··· Study material ···

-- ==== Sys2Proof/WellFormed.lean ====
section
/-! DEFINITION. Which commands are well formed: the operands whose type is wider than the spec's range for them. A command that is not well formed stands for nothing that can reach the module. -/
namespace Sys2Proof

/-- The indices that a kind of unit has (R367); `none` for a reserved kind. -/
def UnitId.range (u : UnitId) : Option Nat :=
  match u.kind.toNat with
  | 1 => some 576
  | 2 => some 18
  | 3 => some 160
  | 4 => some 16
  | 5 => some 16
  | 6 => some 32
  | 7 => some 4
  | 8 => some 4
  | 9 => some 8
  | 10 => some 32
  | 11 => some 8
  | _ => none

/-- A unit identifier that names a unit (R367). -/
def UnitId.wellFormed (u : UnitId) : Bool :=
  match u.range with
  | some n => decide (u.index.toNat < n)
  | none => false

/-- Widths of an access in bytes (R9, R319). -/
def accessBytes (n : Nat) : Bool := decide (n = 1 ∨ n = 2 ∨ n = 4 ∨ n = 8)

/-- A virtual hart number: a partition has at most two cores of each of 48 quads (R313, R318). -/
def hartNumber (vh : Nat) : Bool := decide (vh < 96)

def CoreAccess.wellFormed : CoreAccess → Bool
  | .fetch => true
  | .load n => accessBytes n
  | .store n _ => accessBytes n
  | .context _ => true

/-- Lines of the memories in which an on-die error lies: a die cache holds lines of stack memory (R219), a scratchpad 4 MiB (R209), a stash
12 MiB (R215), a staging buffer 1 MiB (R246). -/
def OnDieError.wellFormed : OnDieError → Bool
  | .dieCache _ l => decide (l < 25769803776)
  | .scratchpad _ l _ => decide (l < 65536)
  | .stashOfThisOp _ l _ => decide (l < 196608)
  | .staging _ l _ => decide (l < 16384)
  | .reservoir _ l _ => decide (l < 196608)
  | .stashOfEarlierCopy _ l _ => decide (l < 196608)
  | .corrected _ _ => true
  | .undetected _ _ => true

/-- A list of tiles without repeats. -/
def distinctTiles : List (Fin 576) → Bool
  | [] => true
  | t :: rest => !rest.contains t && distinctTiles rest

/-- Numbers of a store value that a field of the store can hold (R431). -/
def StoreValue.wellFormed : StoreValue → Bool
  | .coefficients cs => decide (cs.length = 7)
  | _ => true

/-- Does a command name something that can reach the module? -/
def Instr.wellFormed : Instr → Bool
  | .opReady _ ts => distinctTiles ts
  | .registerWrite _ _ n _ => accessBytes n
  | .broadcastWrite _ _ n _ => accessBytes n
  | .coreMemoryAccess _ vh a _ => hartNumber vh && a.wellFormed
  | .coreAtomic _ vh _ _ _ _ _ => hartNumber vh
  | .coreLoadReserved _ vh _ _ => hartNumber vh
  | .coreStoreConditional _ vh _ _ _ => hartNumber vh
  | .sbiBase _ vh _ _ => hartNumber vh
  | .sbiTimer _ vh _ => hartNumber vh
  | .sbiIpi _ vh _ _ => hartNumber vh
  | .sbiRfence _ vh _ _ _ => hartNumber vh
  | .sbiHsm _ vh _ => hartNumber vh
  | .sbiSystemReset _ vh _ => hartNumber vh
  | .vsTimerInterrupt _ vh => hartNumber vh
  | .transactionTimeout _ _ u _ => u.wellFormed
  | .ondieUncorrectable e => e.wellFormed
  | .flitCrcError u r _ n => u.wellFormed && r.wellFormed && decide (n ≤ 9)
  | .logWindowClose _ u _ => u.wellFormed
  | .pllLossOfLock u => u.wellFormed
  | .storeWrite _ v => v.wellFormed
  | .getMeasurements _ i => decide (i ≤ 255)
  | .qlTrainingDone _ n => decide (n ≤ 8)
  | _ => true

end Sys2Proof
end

···

## Exercise objective
Out of the entries above, write out only the lines between the line holding "def OnDieError.wellFormed : OnDieError → Bool" and the line holding "def StoreValue.wellFormed : StoreValue → Bool", inclusive, each exactly as given.

## Task result
def OnDieError.wellFormed : OnDieError → Bool
  | .dieCache _ l => decide (l < 25769803776)
  | .scratchpad _ l _ => decide (l < 65536)
  | .stashOfThisOp _ l _ => decide (l < 196608)
  | .staging _ l _ => decide (l < 16384)
  | .reservoir _ l _ => decide (l < 196608)
  | .stashOfEarlierCopy _ l _ => decide (l < 196608)
  | .corrected _ _ => true
  | .undetected _ _ => true

/-- A list of tiles without repeats. -/
def distinctTiles : List (Fin 576) → Bool
  | [] => true
  | t :: rest => !rest.contains t && distinctTiles rest

/-- Numbers of a store value that a field of the store can hold (R431). -/
def StoreValue.wellFormed : StoreValue → Bool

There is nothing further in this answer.